**PROBLEM TO WORK ON**
Where a line below contains "followOwedNow", count it. Reply with the total only.

================

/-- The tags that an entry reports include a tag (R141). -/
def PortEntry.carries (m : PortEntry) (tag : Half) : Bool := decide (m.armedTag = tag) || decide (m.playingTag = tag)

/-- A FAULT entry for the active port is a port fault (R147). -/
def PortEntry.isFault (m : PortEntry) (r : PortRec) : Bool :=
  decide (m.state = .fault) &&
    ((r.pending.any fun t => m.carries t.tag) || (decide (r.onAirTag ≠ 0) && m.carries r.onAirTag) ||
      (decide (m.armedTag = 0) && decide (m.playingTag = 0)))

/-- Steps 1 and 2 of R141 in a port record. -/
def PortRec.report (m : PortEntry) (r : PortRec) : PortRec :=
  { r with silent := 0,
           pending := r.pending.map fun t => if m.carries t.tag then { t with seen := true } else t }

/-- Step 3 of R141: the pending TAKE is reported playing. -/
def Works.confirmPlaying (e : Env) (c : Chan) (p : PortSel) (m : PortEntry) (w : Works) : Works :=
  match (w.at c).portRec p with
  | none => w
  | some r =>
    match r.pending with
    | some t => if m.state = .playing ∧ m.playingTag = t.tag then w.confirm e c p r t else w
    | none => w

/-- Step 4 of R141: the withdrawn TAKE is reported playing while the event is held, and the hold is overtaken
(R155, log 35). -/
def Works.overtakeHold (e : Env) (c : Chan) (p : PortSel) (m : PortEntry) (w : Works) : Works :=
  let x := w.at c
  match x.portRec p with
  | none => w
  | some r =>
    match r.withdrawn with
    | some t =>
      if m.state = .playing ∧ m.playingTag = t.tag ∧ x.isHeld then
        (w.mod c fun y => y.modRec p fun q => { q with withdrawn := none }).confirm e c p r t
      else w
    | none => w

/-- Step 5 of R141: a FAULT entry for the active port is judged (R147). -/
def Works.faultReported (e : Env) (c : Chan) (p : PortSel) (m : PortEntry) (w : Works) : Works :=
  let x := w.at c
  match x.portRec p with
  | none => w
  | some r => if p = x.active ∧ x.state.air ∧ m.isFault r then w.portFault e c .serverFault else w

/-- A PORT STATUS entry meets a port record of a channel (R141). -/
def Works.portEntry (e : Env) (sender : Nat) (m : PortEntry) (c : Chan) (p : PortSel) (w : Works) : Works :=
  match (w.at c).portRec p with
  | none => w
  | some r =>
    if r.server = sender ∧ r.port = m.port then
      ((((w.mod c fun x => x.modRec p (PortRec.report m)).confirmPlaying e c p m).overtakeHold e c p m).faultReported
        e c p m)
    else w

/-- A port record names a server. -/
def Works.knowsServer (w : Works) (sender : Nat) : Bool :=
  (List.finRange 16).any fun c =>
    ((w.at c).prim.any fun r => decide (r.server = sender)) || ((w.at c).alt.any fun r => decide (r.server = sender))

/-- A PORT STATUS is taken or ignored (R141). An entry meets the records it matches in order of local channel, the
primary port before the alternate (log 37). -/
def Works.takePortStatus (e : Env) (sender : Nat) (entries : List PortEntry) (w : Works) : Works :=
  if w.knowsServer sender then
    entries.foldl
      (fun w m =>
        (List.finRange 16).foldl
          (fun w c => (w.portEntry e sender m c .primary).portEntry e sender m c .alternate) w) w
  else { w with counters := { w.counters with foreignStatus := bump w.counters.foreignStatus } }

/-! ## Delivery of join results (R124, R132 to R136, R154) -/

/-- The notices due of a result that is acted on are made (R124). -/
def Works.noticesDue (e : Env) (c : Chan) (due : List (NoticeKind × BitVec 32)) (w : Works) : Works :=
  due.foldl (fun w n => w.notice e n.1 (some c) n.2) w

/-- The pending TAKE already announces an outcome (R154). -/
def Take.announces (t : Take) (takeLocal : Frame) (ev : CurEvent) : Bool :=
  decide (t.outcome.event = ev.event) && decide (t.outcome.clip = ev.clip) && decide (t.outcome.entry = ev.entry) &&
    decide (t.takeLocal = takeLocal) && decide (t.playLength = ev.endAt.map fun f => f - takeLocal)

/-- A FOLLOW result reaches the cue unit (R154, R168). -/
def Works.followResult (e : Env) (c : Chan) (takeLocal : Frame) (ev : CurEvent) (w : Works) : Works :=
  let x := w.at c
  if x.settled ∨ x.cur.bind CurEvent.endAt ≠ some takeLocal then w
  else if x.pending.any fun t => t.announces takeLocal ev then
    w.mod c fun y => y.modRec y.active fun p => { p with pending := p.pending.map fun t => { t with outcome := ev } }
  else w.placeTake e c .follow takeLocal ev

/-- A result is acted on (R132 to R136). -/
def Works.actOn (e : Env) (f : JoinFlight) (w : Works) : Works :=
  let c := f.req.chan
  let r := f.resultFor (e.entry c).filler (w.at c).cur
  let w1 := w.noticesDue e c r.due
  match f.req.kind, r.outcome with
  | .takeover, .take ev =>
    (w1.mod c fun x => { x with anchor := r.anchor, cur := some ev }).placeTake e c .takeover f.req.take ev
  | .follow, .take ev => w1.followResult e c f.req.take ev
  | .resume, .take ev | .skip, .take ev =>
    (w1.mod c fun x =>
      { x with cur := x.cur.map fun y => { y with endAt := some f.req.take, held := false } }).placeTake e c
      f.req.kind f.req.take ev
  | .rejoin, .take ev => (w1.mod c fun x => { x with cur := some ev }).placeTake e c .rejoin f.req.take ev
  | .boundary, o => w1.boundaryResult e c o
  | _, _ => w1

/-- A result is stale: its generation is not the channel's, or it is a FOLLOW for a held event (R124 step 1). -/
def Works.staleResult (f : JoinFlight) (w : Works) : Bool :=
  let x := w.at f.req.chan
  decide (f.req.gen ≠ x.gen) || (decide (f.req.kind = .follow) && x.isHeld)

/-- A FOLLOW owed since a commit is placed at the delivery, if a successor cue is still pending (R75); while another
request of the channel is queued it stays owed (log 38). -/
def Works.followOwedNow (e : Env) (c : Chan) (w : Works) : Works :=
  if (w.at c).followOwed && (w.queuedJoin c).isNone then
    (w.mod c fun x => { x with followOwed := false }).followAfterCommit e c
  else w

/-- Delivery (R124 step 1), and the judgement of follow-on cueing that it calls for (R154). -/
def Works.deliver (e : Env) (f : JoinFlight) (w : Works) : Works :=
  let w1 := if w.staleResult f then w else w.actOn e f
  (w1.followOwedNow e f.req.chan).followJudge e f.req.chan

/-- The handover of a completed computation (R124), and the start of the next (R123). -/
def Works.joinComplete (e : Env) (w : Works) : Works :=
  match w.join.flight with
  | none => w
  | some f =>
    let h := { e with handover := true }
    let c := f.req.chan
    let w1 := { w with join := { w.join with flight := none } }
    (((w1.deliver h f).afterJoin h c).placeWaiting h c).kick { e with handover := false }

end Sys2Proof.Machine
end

================

**RESULT OF THIS EXERCISE**
2